**Exercise**. From the data below, copy exactly the lines that lie between the one holding "cases m with" and the one holding "[Mem.cells, Mem.risingFrom, ih]", including both, and nothing more.
(Data section)
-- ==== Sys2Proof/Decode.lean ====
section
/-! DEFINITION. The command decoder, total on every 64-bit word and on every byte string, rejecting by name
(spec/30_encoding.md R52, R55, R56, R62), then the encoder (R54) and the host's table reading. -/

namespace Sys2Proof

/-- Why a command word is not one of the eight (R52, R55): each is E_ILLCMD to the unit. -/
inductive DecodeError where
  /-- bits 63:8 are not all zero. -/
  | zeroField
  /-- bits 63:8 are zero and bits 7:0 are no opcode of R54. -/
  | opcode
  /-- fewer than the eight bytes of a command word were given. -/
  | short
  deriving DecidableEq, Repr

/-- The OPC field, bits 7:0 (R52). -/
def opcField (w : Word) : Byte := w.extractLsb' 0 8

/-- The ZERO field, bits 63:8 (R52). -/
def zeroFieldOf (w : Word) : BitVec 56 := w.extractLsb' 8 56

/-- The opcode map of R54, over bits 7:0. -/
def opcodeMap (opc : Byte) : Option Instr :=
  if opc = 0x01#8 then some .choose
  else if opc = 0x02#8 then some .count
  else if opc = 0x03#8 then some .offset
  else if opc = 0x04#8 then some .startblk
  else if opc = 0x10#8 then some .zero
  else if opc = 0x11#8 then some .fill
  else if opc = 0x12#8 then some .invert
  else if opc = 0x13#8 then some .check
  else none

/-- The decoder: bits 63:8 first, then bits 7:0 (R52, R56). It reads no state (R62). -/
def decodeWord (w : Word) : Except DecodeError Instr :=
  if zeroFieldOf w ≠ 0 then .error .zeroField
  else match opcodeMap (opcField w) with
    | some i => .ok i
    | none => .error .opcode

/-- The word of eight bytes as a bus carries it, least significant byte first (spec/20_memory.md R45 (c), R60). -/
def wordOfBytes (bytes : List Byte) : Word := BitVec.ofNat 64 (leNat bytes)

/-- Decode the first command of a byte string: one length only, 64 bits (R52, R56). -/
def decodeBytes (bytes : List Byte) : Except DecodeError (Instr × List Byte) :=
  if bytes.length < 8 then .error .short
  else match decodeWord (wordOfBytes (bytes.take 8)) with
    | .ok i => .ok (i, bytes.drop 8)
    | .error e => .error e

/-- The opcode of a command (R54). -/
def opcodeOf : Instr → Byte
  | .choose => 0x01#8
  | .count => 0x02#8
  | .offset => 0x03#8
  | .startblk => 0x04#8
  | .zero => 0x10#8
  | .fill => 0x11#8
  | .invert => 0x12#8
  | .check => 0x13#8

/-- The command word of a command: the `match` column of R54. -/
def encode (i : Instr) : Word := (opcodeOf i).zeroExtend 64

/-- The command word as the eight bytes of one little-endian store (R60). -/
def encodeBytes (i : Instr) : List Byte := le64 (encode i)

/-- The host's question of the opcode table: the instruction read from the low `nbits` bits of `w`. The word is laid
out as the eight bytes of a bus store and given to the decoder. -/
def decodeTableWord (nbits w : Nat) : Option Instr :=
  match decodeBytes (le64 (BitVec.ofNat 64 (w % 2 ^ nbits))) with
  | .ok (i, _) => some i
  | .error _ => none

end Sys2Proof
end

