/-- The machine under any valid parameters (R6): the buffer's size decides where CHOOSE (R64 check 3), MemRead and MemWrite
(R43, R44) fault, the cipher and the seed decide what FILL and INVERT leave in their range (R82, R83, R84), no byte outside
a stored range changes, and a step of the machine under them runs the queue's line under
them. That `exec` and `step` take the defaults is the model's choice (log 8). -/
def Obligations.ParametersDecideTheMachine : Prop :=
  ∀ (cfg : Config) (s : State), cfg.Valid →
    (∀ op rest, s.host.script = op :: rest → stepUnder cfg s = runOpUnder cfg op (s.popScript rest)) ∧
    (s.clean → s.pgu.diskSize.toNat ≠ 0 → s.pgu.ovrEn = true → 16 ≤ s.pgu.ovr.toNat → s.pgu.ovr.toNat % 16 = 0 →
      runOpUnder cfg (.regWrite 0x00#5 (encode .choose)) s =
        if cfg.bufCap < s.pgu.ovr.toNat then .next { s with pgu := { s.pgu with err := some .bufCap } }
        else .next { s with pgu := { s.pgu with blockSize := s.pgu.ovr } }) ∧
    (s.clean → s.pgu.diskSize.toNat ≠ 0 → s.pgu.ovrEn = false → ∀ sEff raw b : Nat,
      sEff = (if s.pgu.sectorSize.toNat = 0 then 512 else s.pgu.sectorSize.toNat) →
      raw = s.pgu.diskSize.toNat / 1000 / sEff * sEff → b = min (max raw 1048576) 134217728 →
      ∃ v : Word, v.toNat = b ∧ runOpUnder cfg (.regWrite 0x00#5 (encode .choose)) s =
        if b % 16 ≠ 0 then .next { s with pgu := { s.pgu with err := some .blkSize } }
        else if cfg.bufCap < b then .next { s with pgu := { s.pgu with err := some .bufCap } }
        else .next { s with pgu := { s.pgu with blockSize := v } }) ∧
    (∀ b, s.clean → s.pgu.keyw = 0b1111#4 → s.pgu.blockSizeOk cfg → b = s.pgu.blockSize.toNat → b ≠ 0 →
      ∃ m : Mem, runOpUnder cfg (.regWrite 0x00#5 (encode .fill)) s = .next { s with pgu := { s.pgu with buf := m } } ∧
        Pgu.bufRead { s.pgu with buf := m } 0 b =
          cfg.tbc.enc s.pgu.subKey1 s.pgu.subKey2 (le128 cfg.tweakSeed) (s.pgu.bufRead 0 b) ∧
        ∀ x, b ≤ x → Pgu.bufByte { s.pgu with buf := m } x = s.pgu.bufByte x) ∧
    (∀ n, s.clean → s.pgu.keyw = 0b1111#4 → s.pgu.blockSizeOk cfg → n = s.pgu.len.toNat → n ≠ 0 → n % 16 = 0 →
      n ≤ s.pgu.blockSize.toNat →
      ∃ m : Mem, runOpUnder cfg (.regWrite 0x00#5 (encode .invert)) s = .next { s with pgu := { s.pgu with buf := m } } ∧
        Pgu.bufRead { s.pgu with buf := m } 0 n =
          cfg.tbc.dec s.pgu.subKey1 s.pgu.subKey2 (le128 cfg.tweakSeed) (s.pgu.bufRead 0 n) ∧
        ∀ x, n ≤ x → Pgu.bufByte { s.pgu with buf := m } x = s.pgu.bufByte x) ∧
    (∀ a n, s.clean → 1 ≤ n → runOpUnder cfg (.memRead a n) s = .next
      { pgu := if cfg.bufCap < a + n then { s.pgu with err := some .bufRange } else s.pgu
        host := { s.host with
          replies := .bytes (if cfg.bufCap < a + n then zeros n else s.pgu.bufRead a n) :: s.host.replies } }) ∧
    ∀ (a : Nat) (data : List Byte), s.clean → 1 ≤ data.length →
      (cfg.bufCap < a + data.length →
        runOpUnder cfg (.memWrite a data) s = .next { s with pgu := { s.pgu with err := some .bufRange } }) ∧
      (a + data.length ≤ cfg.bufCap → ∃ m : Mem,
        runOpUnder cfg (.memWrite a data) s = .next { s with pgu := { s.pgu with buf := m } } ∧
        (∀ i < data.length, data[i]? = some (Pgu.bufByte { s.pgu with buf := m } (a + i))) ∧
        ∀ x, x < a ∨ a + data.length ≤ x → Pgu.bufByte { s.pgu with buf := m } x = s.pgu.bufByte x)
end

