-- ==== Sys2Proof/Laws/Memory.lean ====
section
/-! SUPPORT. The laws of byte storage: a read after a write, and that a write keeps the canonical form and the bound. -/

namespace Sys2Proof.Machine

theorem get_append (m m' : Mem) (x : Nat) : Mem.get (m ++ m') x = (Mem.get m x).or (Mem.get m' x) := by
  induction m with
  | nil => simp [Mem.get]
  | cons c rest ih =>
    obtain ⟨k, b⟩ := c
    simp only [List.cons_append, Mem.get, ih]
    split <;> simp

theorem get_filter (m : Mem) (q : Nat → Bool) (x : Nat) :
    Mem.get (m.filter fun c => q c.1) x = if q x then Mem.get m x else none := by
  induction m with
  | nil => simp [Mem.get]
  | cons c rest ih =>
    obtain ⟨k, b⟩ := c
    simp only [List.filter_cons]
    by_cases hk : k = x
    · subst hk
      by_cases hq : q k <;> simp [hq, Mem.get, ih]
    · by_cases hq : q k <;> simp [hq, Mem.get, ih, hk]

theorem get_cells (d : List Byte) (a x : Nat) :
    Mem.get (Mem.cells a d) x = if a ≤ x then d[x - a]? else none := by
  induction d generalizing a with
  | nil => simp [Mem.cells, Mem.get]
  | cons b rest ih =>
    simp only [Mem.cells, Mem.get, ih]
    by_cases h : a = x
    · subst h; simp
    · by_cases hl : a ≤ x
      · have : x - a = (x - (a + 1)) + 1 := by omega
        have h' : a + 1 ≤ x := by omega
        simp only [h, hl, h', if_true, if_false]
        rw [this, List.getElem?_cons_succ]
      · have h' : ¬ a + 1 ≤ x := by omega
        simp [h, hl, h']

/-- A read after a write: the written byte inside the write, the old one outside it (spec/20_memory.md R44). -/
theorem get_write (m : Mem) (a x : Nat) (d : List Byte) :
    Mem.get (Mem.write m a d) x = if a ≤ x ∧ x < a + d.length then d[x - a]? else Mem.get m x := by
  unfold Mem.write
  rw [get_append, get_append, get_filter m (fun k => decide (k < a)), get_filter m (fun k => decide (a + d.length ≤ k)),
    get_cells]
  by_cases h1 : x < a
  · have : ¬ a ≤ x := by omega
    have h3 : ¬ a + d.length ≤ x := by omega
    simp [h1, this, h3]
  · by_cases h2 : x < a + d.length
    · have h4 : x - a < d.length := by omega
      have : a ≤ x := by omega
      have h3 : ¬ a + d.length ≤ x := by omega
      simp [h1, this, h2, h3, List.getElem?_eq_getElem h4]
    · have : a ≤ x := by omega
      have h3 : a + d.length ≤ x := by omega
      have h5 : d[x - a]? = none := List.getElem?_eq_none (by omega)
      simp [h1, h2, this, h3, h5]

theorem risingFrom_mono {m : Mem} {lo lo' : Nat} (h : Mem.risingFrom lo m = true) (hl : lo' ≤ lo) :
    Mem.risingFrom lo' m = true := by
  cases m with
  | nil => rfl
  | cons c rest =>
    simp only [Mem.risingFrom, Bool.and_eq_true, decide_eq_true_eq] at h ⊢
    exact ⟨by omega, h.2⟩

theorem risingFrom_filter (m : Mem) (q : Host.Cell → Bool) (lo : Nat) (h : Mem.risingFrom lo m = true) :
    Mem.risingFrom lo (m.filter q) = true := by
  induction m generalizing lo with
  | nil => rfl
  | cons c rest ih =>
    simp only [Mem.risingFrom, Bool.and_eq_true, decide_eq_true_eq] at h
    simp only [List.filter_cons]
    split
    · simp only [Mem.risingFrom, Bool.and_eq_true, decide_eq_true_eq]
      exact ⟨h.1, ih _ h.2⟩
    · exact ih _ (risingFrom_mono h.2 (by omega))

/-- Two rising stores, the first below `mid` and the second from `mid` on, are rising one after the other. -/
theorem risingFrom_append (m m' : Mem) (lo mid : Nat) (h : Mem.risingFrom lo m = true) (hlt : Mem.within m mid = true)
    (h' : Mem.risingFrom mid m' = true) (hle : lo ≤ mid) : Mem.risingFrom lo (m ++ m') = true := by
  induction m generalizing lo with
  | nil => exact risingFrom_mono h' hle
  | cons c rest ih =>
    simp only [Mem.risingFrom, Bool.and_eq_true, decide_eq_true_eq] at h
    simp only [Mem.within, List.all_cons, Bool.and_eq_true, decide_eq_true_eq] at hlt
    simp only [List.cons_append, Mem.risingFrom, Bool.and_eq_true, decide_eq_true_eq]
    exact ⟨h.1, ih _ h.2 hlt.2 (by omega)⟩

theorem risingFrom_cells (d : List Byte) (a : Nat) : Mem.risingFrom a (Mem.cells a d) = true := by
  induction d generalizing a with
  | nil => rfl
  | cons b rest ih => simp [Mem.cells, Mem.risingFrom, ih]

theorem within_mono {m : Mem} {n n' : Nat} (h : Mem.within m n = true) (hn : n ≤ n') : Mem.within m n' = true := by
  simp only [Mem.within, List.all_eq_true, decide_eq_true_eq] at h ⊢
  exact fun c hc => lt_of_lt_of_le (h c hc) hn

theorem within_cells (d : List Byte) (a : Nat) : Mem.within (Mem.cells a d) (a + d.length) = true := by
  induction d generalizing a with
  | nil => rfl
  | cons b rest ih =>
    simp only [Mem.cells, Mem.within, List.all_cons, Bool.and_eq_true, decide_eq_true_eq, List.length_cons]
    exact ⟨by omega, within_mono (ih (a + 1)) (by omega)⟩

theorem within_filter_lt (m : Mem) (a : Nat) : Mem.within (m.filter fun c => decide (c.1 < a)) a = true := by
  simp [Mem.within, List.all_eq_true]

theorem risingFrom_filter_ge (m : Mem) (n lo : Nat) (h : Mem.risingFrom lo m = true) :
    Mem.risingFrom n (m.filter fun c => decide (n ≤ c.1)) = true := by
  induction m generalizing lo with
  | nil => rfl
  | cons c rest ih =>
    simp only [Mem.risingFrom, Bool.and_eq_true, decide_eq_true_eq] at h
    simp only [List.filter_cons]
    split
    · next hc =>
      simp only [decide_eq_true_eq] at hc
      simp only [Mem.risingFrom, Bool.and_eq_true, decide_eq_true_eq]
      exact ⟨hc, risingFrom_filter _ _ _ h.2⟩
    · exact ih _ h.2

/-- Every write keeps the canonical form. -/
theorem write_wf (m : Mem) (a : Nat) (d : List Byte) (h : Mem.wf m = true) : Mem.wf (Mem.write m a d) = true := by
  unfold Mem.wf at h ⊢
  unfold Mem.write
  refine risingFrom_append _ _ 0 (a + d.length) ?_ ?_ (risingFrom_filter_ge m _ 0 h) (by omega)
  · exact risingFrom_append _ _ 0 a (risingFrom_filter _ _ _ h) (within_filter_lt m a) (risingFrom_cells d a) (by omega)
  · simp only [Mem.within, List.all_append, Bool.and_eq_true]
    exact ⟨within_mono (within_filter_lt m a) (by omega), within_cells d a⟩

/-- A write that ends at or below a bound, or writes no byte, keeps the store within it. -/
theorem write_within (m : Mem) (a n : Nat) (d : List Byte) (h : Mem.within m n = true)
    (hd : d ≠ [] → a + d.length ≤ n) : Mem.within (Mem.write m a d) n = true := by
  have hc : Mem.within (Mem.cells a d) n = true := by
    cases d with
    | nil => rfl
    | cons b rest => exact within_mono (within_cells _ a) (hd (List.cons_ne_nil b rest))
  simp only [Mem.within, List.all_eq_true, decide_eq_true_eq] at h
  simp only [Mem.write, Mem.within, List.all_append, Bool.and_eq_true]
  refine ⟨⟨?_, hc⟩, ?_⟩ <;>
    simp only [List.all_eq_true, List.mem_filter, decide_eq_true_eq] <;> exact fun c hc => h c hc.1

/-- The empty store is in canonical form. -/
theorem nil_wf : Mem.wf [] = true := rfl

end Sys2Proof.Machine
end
(End Data section)
**Result of this task**.
  cases m with
  | nil => rfl
  | cons c rest =>
    simp only [Mem.risingFrom, Bool.and_eq_true, decide_eq_true_eq] at h ⊢
    exact ⟨by omega, h.2⟩

theorem risingFrom_filter (m : Mem) (q : Host.Cell → Bool) (lo : Nat) (h : Mem.risingFrom lo m = true) :
    Mem.risingFrom lo (m.filter q) = true := by
  induction m generalizing lo with
  | nil => rfl
  | cons c rest ih =>
    simp only [Mem.risingFrom, Bool.and_eq_true, decide_eq_true_eq] at h
    simp only [List.filter_cons]
    split
    · simp only [Mem.risingFrom, Bool.and_eq_true, decide_eq_true_eq]
      exact ⟨h.1, ih _ h.2⟩
    · exact ih _ (risingFrom_mono h.2 (by omega))

/-- Two rising stores, the first below `mid` and the second from `mid` on, are rising one after the other. -/
theorem risingFrom_append (m m' : Mem) (lo mid : Nat) (h : Mem.risingFrom lo m = true) (hlt : Mem.within m mid = true)
    (h' : Mem.risingFrom mid m' = true) (hle : lo ≤ mid) : Mem.risingFrom lo (m ++ m') = true := by
  induction m generalizing lo with
  | nil => exact risingFrom_mono h' hle
  | cons c rest ih =>
    simp only [Mem.risingFrom, Bool.and_eq_true, decide_eq_true_eq] at h
    simp only [Mem.within, List.all_cons, Bool.and_eq_true, decide_eq_true_eq] at hlt
    simp only [List.cons_append, Mem.risingFrom, Bool.and_eq_true, decide_eq_true_eq]
    exact ⟨h.1, ih _ h.2 hlt.2 (by omega)⟩

theorem risingFrom_cells (d : List Byte) (a : Nat) : Mem.risingFrom a (Mem.cells a d) = true := by
  induction d generalizing a with
  | nil => rfl
  | cons b rest ih => simp [Mem.cells, Mem.risingFrom, ih]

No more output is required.